You see, Jesus is Lord of the Sabbath because it’s in him that you can rest from your works. You can put down your striving to earn God’s approval, because Jesus has already won it for you. And you can find rest from that anxiety of never knowing if you’re good enough, because at the cross Jesus absorbed the anger of God for our not being good enough, for our sin and hardness of heart and missing what’s most important. And we can put down our restless trying to prove ourselves to ourselves or others, because we know that in Jesus we are already loved and approved of.  And we can put down our ever watchful judgementalism of others - because we know he has shown us grace, so we can show others grace. 

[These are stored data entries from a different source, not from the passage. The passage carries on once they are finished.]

-- ==== Sys2Proof/Certificates/Slice0/Obligations.lean ====
section
/-! DEFINITION. Certificates/Slice0/Obligations.lean: the statements for the provers. -/

open Sys2Proof Sys2Proof.Machine

/-! ### Words the statements use -/

/-- A byte sequence with bit `j` of byte `k` inverted. -/
def Sys2Proof.flipBit (bs : List Byte) (k j : Nat) : List Byte := bs.modify k fun b => b ^^^ (1#8 <<< j)

/-- A word read as a polynomial over GF(2), bit `i` the coefficient of x^i (40_crc16.md R101(a)). -/
noncomputable def Sys2Proof.bitPoly {w : Nat} (v : BitVec w) : Polynomial (ZMod 2) :=
  ∑ i ∈ Finset.range w, if v.getLsbD i then Polynomial.X ^ i else 0

/-- `n` times the event None. -/
def Sys2Proof.nones (n : Nat) : List Event := List.replicate n .noEvent

/-- The bytes of the CRC.BYTE operations of a sequence, in order. -/
def Sys2Proof.crcBytes (ops : List Instr) : List Byte :=
  ops.filterMap fun i => match i with
    | .crcByte b => some b
    | _ => none

/-- No operation of the sequence is a CRC.SEED. -/
def Sys2Proof.seedFree (ops : List Instr) : Prop := ∀ seed, Instr.crcSeed seed ∉ ops

/-- A FRAMED type with a body inside its limit: CMD up to 32 bytes, DATA up to 256 (30_encoding.md R80, R85). -/
def Sys2Proof.framedOk (typ : Byte) (body : List Byte) : Prop :=
  (typ = 0xA4#8 ∧ body.length ≤ 32) ∨ (typ = 0xA5#8 ∧ body.length ≤ 256)

/-- The operation that a unit's inputs select: one, or none for NOP and the reserved codes (30_encoding.md R89, R90). -/
def Sys2Proof.selected (d : Except Reject Instr) : List Instr :=
  match d with
  | .ok i => [i]
  | .error _ => []

/-! ### CRCGEN -/

/-- R106: CRC.SEED writes `crc_acc` with the seed and nothing else; seeding with the current value changes nothing;
`crc_op` = 1 with `crc_din` = seed is its encoding. -/
def Obligations.CrcSeedWritesTheAccumulator : Prop :=
  ∀ (seed : U16) (s : State),
    exec (.crcSeed seed) s = .next { s with crcAcc := seed } ∧
    exec (.crcSeed s.crcAcc) s = .next s ∧
    decodeCrc { op := 1, din := seed } = .ok (.crcSeed seed)

/-- R107: CRC.BYTE writes `crc_acc` with `crc16_step(crc_acc, b)` and nothing else; its byte is `crc_din[7:0]`; the
corner case and the example of the rule. -/
def Obligations.CrcByteStepsTheAccumulator : Prop :=
  (∀ (b : Byte) (s : State),
    exec (.crcByte b) s = .next { s with crcAcc := crc16Step Params.hardware s.crcAcc b }) ∧
  (∀ din : U16, decodeCrc { op := 2, din := din } = .ok (.crcByte (lo din))) ∧
  crc16Step Params.hardware 0x0000#16 0x00#8 = 0x0000#16 ∧
  crc16Step Params.hardware 0x2672#16 0x32#8 = 0x20B5#16

/-- The corner cases and the example that R100 gives for the byte step. -/
def Obligations.CrcByteStepCornerCases : Prop :=
  crc16Step Params.hardware 0x0000#16 0x00#8 = 0x0000#16 ∧ crc16Step Params.hardware 0x0000#16 0x01#8 = 0x1021#16 ∧
  crc16Step Params.hardware 0x0000#16 0x80#8 = 0x9188#16 ∧ crc16Step Params.hardware 0x0000#16 0xFF#8 = 0x1EF0#16 ∧
  crc16Step Params.hardware 0xFFFF#16 0x00#8 = 0xE1F0#16 ∧ crc16Step Params.hardware 0x0000#16 0x31#8 = 0x2672#16

/-- R101(a), the polynomial form: the byte step is the remainder of C(x)·x^8 + B(x)·x^16 on division by
G(x) = x^16 + x^12 + x^5 + 1. The result has 16 bits, so its degree is below 16 by its form. -/
def Obligations.CrcByteStepIsDivisionByTheGenerator : Prop :=
  ∀ (c : U16) (b : Byte),
    (Polynomial.X ^ 16 + Polynomial.X ^ 12 + Polynomial.X ^ 5 + 1 : Polynomial (ZMod 2)) ∣
      bitPoly c * Polynomial.X ^ 8 + bitPoly b * Polynomial.X ^ 16 - bitPoly (crc16Step Params.hardware c b)

/-- R110, and R101(b), the table form: the printed table is the byte step from zero, and looking up
`trunc_16(c << 8) ^ T[hi(c) ^ b]` gives the byte step for every running value and byte. -/
def Obligations.CrcTableGivesTheByteStep : Prop :=
  crcTable.length = 256 ∧
  (∀ k < 256, crcTable[k]? = some (crc16Step Params.hardware 0x0000#16 (BitVec.ofNat 8 k))) ∧
  ∀ (c : U16) (b : Byte), crc16StepByTable c b = crc16Step Params.hardware c b

/-- R104: chunk-associativity, with its corollaries: any split into consecutive pieces, and one more byte. -/
def Obligations.Crc16IsChunkAssociative : Prop :=
  ∀ (p : Params) (seed : U16),
    (∀ a b : List Byte, crc16 p b (crc16 p a seed) = crc16 p (a ++ b) seed) ∧
    (∀ pieces : List (List Byte), pieces.foldl (fun c piece => crc16 p piece c) seed = crc16 p pieces.flatten seed) ∧
    ∀ (a : List Byte) (x : Byte), crc16 p (a ++ [x]) seed = crc16Step p (crc16 p a seed) x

He’s the Lord of the Sabbath, and in him we can find rest and freedom. Freedom from the slavery of needing to prove ourselves. Freedom from the slavery of always having to have more. Freedom from the self destructiveness of self righteousness.

And as you know that inner rest, you’ll also be able to rest physically, to stop and take a Sabbath - a Sabbath that’s a blessing, not a burden. A Sabbath of restoration, not rules. Psalm 46 says, “Be still and know that I am God.” Be still, stop, put your work down, rest - and know, experience the fact that Christ’s work for you is complete, there’s nothing more for you to do. You’re free, you’re healed and whole in him and your future is safe in his hands.